Dive Brief:
- Tesla officials have revealed that their massive battery "gigafactory" under construction in Reno, NV, will be a net-zero energy facility and will have carbon neutral operations.
- JB Straubel, Tesla’s chief technical officer, said recently that the company always intended the gigafactory to be net-zero — or produce as much energy as it uses — and that process began with the company designing the roof to accommodate solar panels, TreeHugger reported. Straubel also said the company has staked out positions for additional solar in the hills surrounding the factory.
- Straubel said another way the design team ensured the gigafactory would be a no-emissions facility was "to force the issue" and not incorporate any natural gas pipelines into the facility infrastructure.

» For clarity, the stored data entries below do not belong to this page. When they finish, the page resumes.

-- ==== Sys2Proof/Machine/CollBase.lean ====
section
/-! DEFINITION. A collective's operands, striping and notices (15 R586, R595-R601): what ending one needs. -/

namespace Sys2Proof.Machine
open Sys2Proof

/-- Operands of a collective (15 Table 15-6). -/
structure Coll where
  group : Nat
  gen : Byte
  oper : Nat
  inTy : Nat
  outTy : Nat
  deliver : Nat
  notify : Nat
  final : Bool
  root : Nat
  dim : Nat
  chunk : Nat
  src : Nat
  dst : Dword
  count : Nat
  cap : Nat
  inst : Nat
  pushOp : Nat
deriving DecidableEq, Repr

def collOf (d : List Byte) : Coll :=
  let m := byteAt d 22
  { group := leAt d 16 2 % 4096, gen := byteAt d 18, oper := (byteAt d 19).toNat, inTy := (byteAt d 20).toNat,
    outTy := (byteAt d 21).toNat, deliver := (m.extractLsb' 4 2).toNat, notify := (m.extractLsb' 0 2).toNat,
    final := (byteAt d 23).getLsbD 0, root := leAt d 24 2, dim := leAt d 26 2, chunk := leAt d 28 4, src := leAt d 32 8,
    dst := BitVec.ofNat 64 (leAt d 40 8), count := leAt d 48 8, cap := leAt d 56 4, inst := leAt d 60 2 % 1024,
    pushOp := (byteAt d 62).toNat }

/-- The operation a command performs: PUSH_OP of a PUSH_COLLECTIVE. -/
def Coll.op (f : Coll) (opcode : Nat) : Nat := if opcode = 0x48 then f.pushOp else opcode

def lseType (ty : Nat) : Bool := ty == 6 || ty == 7

/-- First granule and number of granules of position `k` of `n` granules over `t` Tuns. -/
def stripeOf (n t k : Nat) : Nat × Nat := if t = 0 then (0, 0) else (k * (n / t) + min k (n % t), n / t + (if k < n % t then 1 else 0))

def bitCount (w : Word) : Nat := ((List.range 32).filter w.getLsbD).length

/-- Position of this Tun among the bits of a TUN_MASK. -/
def Tun.maskPos (t : Tun) (w : Word) : Nat := ((List.range (t.number - 192)).filter w.getLsbD).length

def Tun.stripe (t : Tun) (w : Word) (n : Nat) : Nat × Nat := stripeOf n (bitCount w) (t.maskPos w)

/-- Number of the Tun at position `k` of a TUN_MASK. -/
def maskTun (w : Word) (k : Nat) : Nat := 192 + ((List.range 32).filter w.getLsbD).getD k 0

/-- Elements of output in all, and elements of a granule; an all-to-all counts 64-byte pieces of a slot (15 R586, R595). -/
def Coll.outElems (f : Coll) (op m : Nat) : Nat := if op = 0x45 then m * f.count else if op = 0x47 then f.cap / 64 else f.count
def Coll.granElems (f : Coll) (op : Nat) : Nat := if op = 0x47 then 1 else if lseType f.outTy then 8 else 1024

def Coll.granules (f : Coll) (op m : Nat) : Nat :=
  let g := f.granElems op
  (f.outElems op m + g - 1) / g

def Coll.inSize (f : Coll) : Nat := typeSize f.inTy f.dim
def Coll.outSize (f : Coll) : Nat := typeSize f.outTy f.dim

def up64 (n : Nat) : Nat := (n + 63) / 64 * 64

/-- Bytes of one granule of output (15 R586): for an all-to-all, 64 bytes of each slot of each member. -/
def Coll.granBytes (f : Coll) (op m : Nat) : Nat := if op = 0x47 then 64 * m * m else f.granElems op * f.outSize

/-- Granules this Tun owns of a collective. -/
def Tun.ownGranules (t : Tun) (g : Group) (f : Coll) (op : Nat) : Nat × Nat :=
  t.stripe g.tunMask (f.granules op g.members.length)

/-- Output elements this Tun owns: from, to. -/
def Tun.ownElems (t : Tun) (g : Group) (f : Coll) (op : Nat) : Nat × Nat :=
  let s := t.ownGranules g f op
  let n := f.granElems op
  (s.1 * n, min ((s.1 + s.2) * n) (f.outElems op g.members.length))

/-- Bytes of input per member and of output in a member's window (15 Table 15-5). -/
def Coll.inBytes (f : Coll) (op m : Nat) : Nat := if op = 0x47 then up64 (4 * m) else f.count * f.inSize
def Coll.outBytes (f : Coll) (op m : Nat) : Nat :=
  if op = 0x47 then up64 (4 * m) + m * f.cap
  else if op = 0x44 then f.count / m * f.outSize
  else f.outElems op m * f.outSize

/-- Input bytes a member must give for output elements `a` to `b` (15 Table 15-5): (member, from, to). For an all-to-all these are
the bytes of its length table; its blocks follow from that. -/
def Coll.needs (f : Coll) (op m a b : Nat) : List (Nat × Nat × Nat) :=
  let z := f.inSize
  if a = b then []
  else if op = 0x47 then (List.range m).map fun i => (i, 0, 4 * m)
  else if op = 0x46 then [(f.root, a * z, b * z)]
  else if op = 0x45 then (List.range m).filterMap fun i =>
    let lo := max a (i * f.count)
    let hi := min b ((i + 1) * f.count)
    if lo < hi then some (i, (lo - i * f.count) * z, (hi - i * f.count) * z) else none
  else (List.range m).map fun i => (i, a * z, b * z)

/-- ADDR of a group's CONTRIB or RESULT packet (15 Table 15-7). -/
def groupAddr (gn gen kind inst off : Nat) : Dword :=
  BitVec.ofNat 64 (gn % 4096 * 2 ^ 52 + gen % 256 * 2 ^ 44 + kind % 4 * 2 ^ 42 + inst % 1024 * 2 ^ 32 + off % 2 ^ 32)

def groupPacket (t : Tun) (g : Group) (ty : BitVec 6) (dst : Nat) (addr : Dword) (bs : List Byte) : Packet :=
  { type := ty, cls := clAmber, channel := g.channel, dst := BitVec.ofNat 12 dst, addr := addr, len := BitVec.ofNat 13 bs.length,
    pkey := (t.ctx g.ctx).pkey, ctx := BitVec.ofNat 8 g.ctx, payload := bs }

/-- A CHUNK_DONE (kind 1) or DONE (kind 2) notice (15 R601). -/
def Tun.notice (now : Nat) (gn : Nat) (g : Group) (inst kind dst : Nat) (gen : Byte) (through : Nat) (st : Half) (t : Tun) : Tun :=
  t.originate now (groupPacket t g tyResult dst (groupAddr gn gen.toNat kind inst 0)
    (bytesLE 4 through ++ halfBytes st ++ [BitVec.ofNat 8 (t.number - 192), 0]))

/-- Endpoint members that receive output (15 Table 15-6 DELIVER). -/
def Coll.receivers (f : Coll) (g : Group) : List Nat :=
  let eps := (List.range g.members.length).filter fun i => !((g.members[i]?).map (·.tun)).getD true
  if f.deliver = 0 then eps else if f.deliver = 1 then eps.filter (· == f.root) else []

def Group.idOf (g : Group) (m : Nat) : Nat := ((g.members[m]?).map (·.id)).getD 0

/-- Members a DONE notice is due to: those that receive output and those whose input this Tun needs (15 R605, R608). -/
def Tun.doneDue (t : Tun) (g : Group) (f : Coll) (op : Nat) : List Nat :=
  let e := t.ownElems g f op
  let ins := (f.needs op g.members.length e.1 e.2).map (·.1)
  (List.range g.members.length).filter fun i =>
    !((g.members[i]?).map (·.tun)).getD true && (ins.contains i || (f.receivers g).contains i)

/-- DONE notices under NOTIFY at a command's end (15 R605, R609). `keep` names the IDs that still get one. -/
def Tun.doneNotices (now : Nat) (c : Cmd) (g : Group) (st : Half) (keep : List Nat) (t : Tun) : Tun :=
  let f := collOf c.desc
  if f.notify = 0 ∨ (t.ownGranules g f (f.op c.op)).2 = 0 then t else
  ((t.doneDue g f (f.op c.op)).filter fun m => keep.contains (g.idOf m)).foldl (fun t m =>
    t.notice now f.group g f.inst 2 (g.idOf m) f.gen (c.progress + 2 ^ 32 - 1) st) t

/-- RESULT0 and RESULT1 of a started command's record when it ends otherwise than by its own work: of a collective the chunks Racked
and the granules owned (15 R599). -/
def Tun.endResults (t : Tun) (c : Cmd) : Dword × BitVec 48 :=
  if collOp c.op ∨ c.op = 0x48 then
    let f := collOf c.desc
    (BitVec.ofNat 64 c.progress,
      match t.group f.group with | some g => BitVec.ofNat 48 (t.ownGranules g f (f.op c.op)).2 | none => 0)
  else (0, 0)

/-- Ends a PUSH_COLLECTIVE with its record, whose RESULT0 counts the ranges produced (15 R599, R612); its DONE notices follow. A kill
that reached its context meanwhile ends it with its own status (14 R569). -/
def Tun.pushEnd (now : Nat) (c : Cmd) (st : Half) (t : Tun) : Tun :=
  let st := c.abort.getD st
  let r := t.endResults c
  let t := { t with mash := { t.mash with tiles := t.mash.tiles.filter (·.cmd != c.id) } }
  let t := if st = 0 then t.completeNow now c st r.1 r.2 else (t.semGiveBack c).finishCmd now c st r.1 r.2 []
  match t.group (collOf c.desc).group with
  | some (g : Group) => t.doneNotices now c g st (g.members.map fun (m : Member) => m.id)
  | none => t

/-- Kills without re-run every running command of a context but a PUSH_COLLECTIVE, on which the kill acts when it completes
(14 R569). The generation advances once for them all (14 R566, 04 Table 04-6). -/
def Tun.abortAll (now c : Nat) (status : Half) (t : Tun) : Tun :=
  (t.runningOf c).foldl (fun t k =>
    if k.op = 0x48 then t.modCmd k.id fun k => { k with abort := some status }
    else
      let r := t.endResults k
      (t.killWork k).finishCmd now { k with units := [] } status r.1 r.2 []) (t.genAdvance c)

end Sys2Proof.Machine
end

Rather than natural gas, The Green Optimistic reported, Tesla will use an efficient heat pumping technology.
Dive Insight:
"In every single step of the process, we have been able to reinvent and come up with solutions," Straubel said during a recent talk at the University of Nevada. "There’s a heat pump technology that actually ends up way more efficient than just burning natural gas for steam. And, then, we have a facility that has basically no emissions. The only emissions are related to the vehicles that might go there that aren’t electric or things like that. But we’ll try to attack that one piece at a time.”
Tesla CEO Elon Musk recently reported that Tesla is ahead of schedule on construction of the gigafactory, which means battery cell production is now slated to begin much earlier than previous estimated.
Work on the interior of the plant officially began last month, with Tesla acting as its own contractor. The facility houses the manufacturing of battery packs for Tesla’s Powerwall, the energy-storage system that homebuilders are watching carefully as a potential upsell in new homes.